Batteries powered by plutonium-238 could be reused on lunar missions
Once developed, the same basic power system could be reused on all missions where solar power is not available, Ferlet-Cavrois said. This is the case for nights on the moon that last 14 Earth days and expeditions to the solar system beyond Jupiter. To survive the harsh lunar night, China's Chang'e-4 active lunar rover uses plutonium heating units built in collaboration with Russia.
ESA's first target for the use of americium power sources is the Argonaut lunar lander, scheduled for launch in the early 2030s. The Argonaut missions would conduct long studies on the lunar surface and support astronauts working there, Landgraf says. And in the 2040s, ESA hopes to launch a mission to the ice giants Uranus and Neptune, Ferlet-Cavrois says. Those planets have only been studied during flybys of NASA's Voyager 2 spacecraft in the 1980s.

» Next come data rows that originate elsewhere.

theorem foot_portsBoundary {ps : List Part} {s0 s : State}  (h : Foot ps s0 s) (hp : [.hbi, .mix, .echo, .vad, .hum, .line, .power, .trace, .draw] ⊆ ps) :
    Foot ps s0 (State.portsBoundary s) := by
  unfold State.portsBoundary
  repeat' first
    | with_reducible exact h
    | with_reducible assumption
    | (extract_lets +onlyGivenNames y; first
       | (have e : y = _ := rfl; clear_value y; refine (fun hy => ?_ : Foot ps s0 y → _) ?_; (clear e); (subst e))
       | subst y)
    | with_reducible refine foot_ite (fun _ => ?_) (fun _ => ?_)
    | with_reducible refine foot_forAll (fun u a hu => ?_) ?_
    | ((with_reducible refine foot_cycleBoundary ?_ ?m); (case m => exact List.Subset.trans (by decide) hp))
    | ((with_reducible refine foot_driveBoundary ?_ ?m); (case m => exact List.Subset.trans (by decide) hp))
    | ((with_reducible refine foot_soundBoundary ?_ ?m); (case m => exact List.Subset.trans (by decide) hp))
    | ((with_reducible refine foot_portSlew ?_ ?m); (case m => exact List.Subset.trans (by decide) hp))
    | ((with_reducible refine foot_callGenerate ?_ ?m); (case m => exact List.Subset.trans (by decide) hp))
    | ((with_reducible refine foot_compBoundary ?_ ?m); (case m => exact List.Subset.trans (by decide) hp))
    | ((with_reducible refine foot_lfeBoundary ?_ ?m); (case m => exact List.Subset.trans (by decide) hp))
    | ((with_reducible refine foot_rampStarts ?_ ?m); (case m => exact List.Subset.trans (by decide) hp))
    | with_reducible refine foot_fst (by with_reducible assumption) ?_
    | with_reducible refine foot_snd (by with_reducible assumption) ?_
    | split
    | with_reducible refine foot_foldl (fun u a hu => ?_) ?_

theorem foot_measureAll {ps : List Part} {s0 s : State} {m : PeriodInput} (h : Foot ps s0 s) (hp : [.time, .hbi, .line, .dap, .net, .tiles, .mem, .trace, .draw] ⊆ ps) :
    Foot ps s0 (State.measureAll s m) := by
  unfold State.measureAll
  repeat' first
    | with_reducible exact h
    | with_reducible assumption
    | (extract_lets +onlyGivenNames y; first
       | (have e : y = _ := rfl; clear_value y; refine (fun hy => ?_ : Foot ps s0 y → _) ?_; (clear e); (subst e))
       | subst y)
    | with_reducible refine foot_ite (fun _ => ?_) (fun _ => ?_)
    | ((with_reducible refine foot_plantBoundary ?_ ?m); (case m => exact List.Subset.trans (by decide) hp))
    | ((with_reducible refine foot_loopRun ?_ ?m); (case m => exact List.Subset.trans (by decide) hp))
    | ((with_reducible refine foot_portMeasure ?_ ?m); (case m => exact List.Subset.trans (by decide) hp))
    | ((with_reducible refine foot_onPort ?_ ?m); (case m => exact List.Subset.trans (by decide) hp))
    | with_reducible refine foot_forAll (fun u a hu => ?_) ?_
    | ((with_reducible refine foot_onWatch ?_ ?m); (case m => exact List.Subset.trans (by decide) hp))
    | ((with_reducible refine foot_bankMeasure ?_ ?m); (case m => exact List.Subset.trans (by decide) hp))
    | ((with_reducible refine foot_quietBoundary ?_ ?m); (case m => exact List.Subset.trans (by decide) hp))
    | ((with_reducible refine foot_budgetBoundary ?_ ?m); (case m => exact List.Subset.trans (by decide) hp))
    | ((with_reducible refine foot_tileCorr ?_ ?m); (case m => exact List.Subset.trans (by decide) hp))
    | ((with_reducible refine foot_fecCodewords ?_ ?m); (case m => exact List.Subset.trans (by decide) hp))
    | ((with_reducible refine foot_netLoad ?_ ?m); (case m => exact List.Subset.trans (by decide) hp))
    | ((with_reducible refine foot_wclkMeasured ?_ ?m); (case m => exact List.Subset.trans (by decide) hp))
    | ((with_reducible refine foot_dapBoundary ?_ ?m); (case m => exact List.Subset.trans (by decide) hp))
    | with_reducible refine foot_fst (by with_reducible assumption) ?_
    | with_reducible refine foot_snd (by with_reducible assumption) ?_
    | split
    | with_reducible refine foot_foldl (fun u a hu => ?_) ?_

The availability of americium and the difficulties in producing plutonium-238 mean NASA may want to use it as well, Landgraf says. The agency is currently evaluating its ability to produce enough RTGs for its upcoming missions. For its Artemis program, which aims for a long-term presence on the moon, "they think our americium is very interesting," he says.
According to Ambrosi, it has taken more than a decade of research to get americium technology to the point where it can be developed for real missions. "The excitement is pretty palpable right now. We've been working on this for a long time," he says.